Nothing outside the range is wanted. Repeat exactly the lines below from the one with "s.comp with layers" through the one with "def dw (w : List".

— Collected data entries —
=== Begin Enclosure ===

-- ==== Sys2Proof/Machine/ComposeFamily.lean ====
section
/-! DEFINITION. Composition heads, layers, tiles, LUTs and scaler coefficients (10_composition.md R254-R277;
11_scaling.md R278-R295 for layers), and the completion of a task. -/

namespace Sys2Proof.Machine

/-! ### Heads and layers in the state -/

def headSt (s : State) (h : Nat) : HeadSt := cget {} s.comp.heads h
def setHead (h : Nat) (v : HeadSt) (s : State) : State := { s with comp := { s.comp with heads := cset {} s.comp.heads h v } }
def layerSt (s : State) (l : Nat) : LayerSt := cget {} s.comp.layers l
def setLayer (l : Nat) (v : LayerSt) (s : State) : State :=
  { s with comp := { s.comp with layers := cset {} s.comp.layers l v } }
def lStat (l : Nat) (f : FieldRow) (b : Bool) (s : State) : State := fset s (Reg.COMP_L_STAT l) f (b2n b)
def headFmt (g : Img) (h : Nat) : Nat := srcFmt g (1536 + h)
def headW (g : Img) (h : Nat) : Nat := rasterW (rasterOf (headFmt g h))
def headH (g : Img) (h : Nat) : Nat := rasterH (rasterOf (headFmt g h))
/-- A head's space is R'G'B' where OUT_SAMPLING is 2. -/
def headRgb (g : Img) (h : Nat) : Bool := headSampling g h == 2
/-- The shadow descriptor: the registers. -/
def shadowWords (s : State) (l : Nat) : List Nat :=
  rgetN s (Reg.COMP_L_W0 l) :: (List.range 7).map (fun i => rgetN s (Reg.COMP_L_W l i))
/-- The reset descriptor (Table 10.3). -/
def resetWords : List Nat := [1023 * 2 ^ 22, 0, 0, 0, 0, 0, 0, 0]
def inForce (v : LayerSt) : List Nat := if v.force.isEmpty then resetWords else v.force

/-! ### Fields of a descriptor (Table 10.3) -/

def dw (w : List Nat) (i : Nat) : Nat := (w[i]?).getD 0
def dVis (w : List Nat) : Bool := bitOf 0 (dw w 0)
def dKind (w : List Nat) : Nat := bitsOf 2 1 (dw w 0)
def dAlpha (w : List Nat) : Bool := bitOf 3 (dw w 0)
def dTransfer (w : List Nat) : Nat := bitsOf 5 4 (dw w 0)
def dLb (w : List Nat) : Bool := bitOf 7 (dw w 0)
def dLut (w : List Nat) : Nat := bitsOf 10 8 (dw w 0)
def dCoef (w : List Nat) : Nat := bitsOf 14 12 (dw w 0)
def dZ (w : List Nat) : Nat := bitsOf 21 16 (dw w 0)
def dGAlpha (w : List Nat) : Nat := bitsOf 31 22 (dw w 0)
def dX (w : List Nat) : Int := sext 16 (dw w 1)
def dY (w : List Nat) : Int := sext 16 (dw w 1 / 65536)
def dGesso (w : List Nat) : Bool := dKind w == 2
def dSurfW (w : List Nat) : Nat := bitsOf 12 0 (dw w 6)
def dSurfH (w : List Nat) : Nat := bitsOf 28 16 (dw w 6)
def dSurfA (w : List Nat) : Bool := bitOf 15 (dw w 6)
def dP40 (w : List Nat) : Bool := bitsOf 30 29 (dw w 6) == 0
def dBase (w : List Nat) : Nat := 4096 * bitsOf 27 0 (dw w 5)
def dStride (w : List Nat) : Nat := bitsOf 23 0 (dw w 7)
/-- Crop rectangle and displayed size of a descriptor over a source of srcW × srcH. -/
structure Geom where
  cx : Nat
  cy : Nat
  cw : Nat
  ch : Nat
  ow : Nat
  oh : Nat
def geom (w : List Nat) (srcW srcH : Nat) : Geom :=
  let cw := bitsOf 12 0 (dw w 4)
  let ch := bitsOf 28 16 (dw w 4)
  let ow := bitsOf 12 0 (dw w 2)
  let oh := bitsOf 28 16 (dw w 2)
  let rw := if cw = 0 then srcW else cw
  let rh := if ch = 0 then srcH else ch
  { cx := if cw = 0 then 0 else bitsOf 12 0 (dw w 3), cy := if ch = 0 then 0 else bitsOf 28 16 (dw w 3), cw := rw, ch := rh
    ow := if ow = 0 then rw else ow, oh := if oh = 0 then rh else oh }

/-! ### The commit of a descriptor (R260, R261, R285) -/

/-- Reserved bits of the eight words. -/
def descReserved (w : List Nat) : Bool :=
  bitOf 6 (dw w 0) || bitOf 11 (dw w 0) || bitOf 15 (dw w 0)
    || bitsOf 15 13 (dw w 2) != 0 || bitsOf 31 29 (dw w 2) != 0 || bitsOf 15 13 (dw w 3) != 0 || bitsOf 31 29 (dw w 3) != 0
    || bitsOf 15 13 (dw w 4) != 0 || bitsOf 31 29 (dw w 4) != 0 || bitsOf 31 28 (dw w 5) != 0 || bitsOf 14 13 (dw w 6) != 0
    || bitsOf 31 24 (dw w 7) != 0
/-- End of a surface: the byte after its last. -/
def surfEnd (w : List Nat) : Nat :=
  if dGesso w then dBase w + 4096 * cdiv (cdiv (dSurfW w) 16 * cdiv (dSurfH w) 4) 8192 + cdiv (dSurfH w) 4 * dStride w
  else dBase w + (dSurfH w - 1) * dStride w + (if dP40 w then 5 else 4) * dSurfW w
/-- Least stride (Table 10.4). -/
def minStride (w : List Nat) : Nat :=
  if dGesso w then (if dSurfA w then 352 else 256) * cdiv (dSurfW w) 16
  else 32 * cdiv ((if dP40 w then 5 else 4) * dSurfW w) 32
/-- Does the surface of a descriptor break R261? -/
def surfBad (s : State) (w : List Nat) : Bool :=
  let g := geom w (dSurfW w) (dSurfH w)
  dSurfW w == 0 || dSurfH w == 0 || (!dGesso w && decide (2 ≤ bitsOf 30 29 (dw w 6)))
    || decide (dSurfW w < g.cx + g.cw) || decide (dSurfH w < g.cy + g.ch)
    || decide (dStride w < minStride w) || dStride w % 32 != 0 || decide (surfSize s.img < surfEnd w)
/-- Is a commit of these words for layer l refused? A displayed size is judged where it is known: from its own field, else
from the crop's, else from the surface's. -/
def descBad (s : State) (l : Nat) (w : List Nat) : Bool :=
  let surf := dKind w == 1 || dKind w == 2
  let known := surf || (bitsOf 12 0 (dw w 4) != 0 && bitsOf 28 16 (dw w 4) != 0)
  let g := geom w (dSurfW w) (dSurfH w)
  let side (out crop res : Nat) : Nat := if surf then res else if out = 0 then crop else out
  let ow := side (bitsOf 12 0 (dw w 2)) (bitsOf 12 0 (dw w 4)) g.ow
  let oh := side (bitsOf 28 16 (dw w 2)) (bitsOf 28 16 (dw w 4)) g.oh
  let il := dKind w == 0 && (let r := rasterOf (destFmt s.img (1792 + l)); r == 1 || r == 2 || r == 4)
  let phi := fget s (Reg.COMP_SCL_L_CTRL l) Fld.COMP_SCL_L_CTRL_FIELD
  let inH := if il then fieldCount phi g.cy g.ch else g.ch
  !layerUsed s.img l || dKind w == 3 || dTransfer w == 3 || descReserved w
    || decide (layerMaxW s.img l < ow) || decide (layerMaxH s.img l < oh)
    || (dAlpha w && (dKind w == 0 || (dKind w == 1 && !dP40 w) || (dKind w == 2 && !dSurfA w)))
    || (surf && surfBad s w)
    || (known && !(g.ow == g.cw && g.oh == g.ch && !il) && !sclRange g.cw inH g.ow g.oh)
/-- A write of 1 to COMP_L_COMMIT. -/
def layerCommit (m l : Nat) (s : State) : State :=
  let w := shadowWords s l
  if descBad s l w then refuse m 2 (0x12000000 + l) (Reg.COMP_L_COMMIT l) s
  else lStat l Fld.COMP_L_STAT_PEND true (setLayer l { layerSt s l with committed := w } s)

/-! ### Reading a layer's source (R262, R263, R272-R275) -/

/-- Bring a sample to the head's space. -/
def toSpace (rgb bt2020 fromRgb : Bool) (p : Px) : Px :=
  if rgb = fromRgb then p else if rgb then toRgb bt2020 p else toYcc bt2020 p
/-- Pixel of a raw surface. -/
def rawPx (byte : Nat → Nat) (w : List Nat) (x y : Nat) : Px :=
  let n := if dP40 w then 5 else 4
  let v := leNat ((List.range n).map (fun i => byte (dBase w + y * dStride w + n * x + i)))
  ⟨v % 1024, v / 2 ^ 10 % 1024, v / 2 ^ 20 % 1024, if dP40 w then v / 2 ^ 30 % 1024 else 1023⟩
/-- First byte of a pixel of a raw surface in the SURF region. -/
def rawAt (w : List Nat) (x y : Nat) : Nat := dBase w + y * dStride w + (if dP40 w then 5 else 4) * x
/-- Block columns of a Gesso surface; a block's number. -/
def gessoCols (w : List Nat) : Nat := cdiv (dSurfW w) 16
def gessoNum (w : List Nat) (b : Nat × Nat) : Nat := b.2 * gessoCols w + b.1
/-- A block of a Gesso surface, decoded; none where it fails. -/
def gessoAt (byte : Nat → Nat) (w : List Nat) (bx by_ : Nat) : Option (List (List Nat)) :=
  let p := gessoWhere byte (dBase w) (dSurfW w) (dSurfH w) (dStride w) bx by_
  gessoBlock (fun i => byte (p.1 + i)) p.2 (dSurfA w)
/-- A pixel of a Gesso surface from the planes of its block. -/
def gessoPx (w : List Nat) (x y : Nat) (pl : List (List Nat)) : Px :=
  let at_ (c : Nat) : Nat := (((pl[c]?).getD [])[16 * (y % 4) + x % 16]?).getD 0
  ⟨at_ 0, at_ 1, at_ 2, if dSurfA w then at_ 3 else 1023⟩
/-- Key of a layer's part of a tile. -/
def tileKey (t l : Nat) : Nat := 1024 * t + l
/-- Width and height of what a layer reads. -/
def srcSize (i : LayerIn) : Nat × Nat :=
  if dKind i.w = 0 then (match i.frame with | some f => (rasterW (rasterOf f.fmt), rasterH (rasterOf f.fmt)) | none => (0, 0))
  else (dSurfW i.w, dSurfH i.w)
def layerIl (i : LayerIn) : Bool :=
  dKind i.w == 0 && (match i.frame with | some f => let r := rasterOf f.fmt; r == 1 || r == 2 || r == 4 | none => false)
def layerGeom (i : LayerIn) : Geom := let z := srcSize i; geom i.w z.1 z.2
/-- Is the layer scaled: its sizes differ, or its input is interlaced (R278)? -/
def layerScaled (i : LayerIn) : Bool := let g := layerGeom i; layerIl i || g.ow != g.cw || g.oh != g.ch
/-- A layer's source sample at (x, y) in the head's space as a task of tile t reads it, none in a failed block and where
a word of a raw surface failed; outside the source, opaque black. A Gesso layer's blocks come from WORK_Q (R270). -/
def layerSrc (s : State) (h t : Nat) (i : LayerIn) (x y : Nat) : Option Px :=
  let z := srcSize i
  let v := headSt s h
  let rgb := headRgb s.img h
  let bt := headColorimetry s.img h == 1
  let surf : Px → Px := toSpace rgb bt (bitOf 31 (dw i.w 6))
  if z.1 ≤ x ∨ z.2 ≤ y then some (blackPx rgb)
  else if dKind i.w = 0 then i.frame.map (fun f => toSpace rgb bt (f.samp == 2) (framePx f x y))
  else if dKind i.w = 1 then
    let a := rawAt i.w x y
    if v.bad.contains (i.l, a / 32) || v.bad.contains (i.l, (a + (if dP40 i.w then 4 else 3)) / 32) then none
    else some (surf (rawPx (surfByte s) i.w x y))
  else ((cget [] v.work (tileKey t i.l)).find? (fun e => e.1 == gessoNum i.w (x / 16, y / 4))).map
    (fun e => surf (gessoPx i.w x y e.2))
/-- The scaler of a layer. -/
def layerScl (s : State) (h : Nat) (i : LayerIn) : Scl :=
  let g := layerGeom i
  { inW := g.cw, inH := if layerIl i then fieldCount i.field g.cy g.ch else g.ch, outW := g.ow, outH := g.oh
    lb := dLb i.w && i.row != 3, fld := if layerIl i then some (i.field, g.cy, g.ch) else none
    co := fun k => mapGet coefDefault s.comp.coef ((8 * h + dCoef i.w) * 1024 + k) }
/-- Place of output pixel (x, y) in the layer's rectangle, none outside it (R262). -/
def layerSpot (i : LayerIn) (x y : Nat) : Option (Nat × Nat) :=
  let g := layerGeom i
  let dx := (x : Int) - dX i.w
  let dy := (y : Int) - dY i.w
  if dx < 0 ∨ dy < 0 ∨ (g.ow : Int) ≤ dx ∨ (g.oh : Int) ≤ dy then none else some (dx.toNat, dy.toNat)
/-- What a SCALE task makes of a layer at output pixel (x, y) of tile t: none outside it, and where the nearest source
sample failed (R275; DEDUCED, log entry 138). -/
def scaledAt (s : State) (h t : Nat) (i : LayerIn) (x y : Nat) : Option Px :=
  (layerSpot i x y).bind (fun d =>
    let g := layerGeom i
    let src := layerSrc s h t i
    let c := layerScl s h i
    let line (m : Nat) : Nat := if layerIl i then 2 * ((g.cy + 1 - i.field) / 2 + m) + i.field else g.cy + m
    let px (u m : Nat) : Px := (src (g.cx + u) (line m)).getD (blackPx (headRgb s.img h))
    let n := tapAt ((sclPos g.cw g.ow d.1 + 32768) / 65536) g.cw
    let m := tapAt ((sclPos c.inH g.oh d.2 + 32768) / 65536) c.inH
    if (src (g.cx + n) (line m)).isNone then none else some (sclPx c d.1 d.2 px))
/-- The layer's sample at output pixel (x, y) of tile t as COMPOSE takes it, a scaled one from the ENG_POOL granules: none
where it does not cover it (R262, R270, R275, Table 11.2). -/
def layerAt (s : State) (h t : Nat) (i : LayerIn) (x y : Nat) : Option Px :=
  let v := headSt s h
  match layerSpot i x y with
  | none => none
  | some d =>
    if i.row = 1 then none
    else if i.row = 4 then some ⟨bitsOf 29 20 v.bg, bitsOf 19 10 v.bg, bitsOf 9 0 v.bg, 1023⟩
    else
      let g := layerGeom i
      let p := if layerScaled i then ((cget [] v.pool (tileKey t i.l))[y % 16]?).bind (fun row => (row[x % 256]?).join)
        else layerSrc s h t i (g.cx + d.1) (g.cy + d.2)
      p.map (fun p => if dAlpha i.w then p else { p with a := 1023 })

=== End Enclosure ===

— Exercise solution —
  { s with comp := { s.comp with layers := cset {} s.comp.layers l v } }
def lStat (l : Nat) (f : FieldRow) (b : Bool) (s : State) : State := fset s (Reg.COMP_L_STAT l) f (b2n b)
def headFmt (g : Img) (h : Nat) : Nat := srcFmt g (1536 + h)
def headW (g : Img) (h : Nat) : Nat := rasterW (rasterOf (headFmt g h))
def headH (g : Img) (h : Nat) : Nat := rasterH (rasterOf (headFmt g h))
/-- A head's space is R'G'B' where OUT_SAMPLING is 2. -/
def headRgb (g : Img) (h : Nat) : Bool := headSampling g h == 2
/-- The shadow descriptor: the registers. -/
def shadowWords (s : State) (l : Nat) : List Nat :=
  rgetN s (Reg.COMP_L_W0 l) :: (List.range 7).map (fun i => rgetN s (Reg.COMP_L_W l i))
/-- The reset descriptor (Table 10.3). -/
def resetWords : List Nat := [1023 * 2 ^ 22, 0, 0, 0, 0, 0, 0, 0]
def inForce (v : LayerSt) : List Nat := if v.force.isEmpty then resetWords else v.force

/-! ### Fields of a descriptor (Table 10.3) -/

def dw (w : List Nat) (i : Nat) : Nat := (w[i]?).getD 0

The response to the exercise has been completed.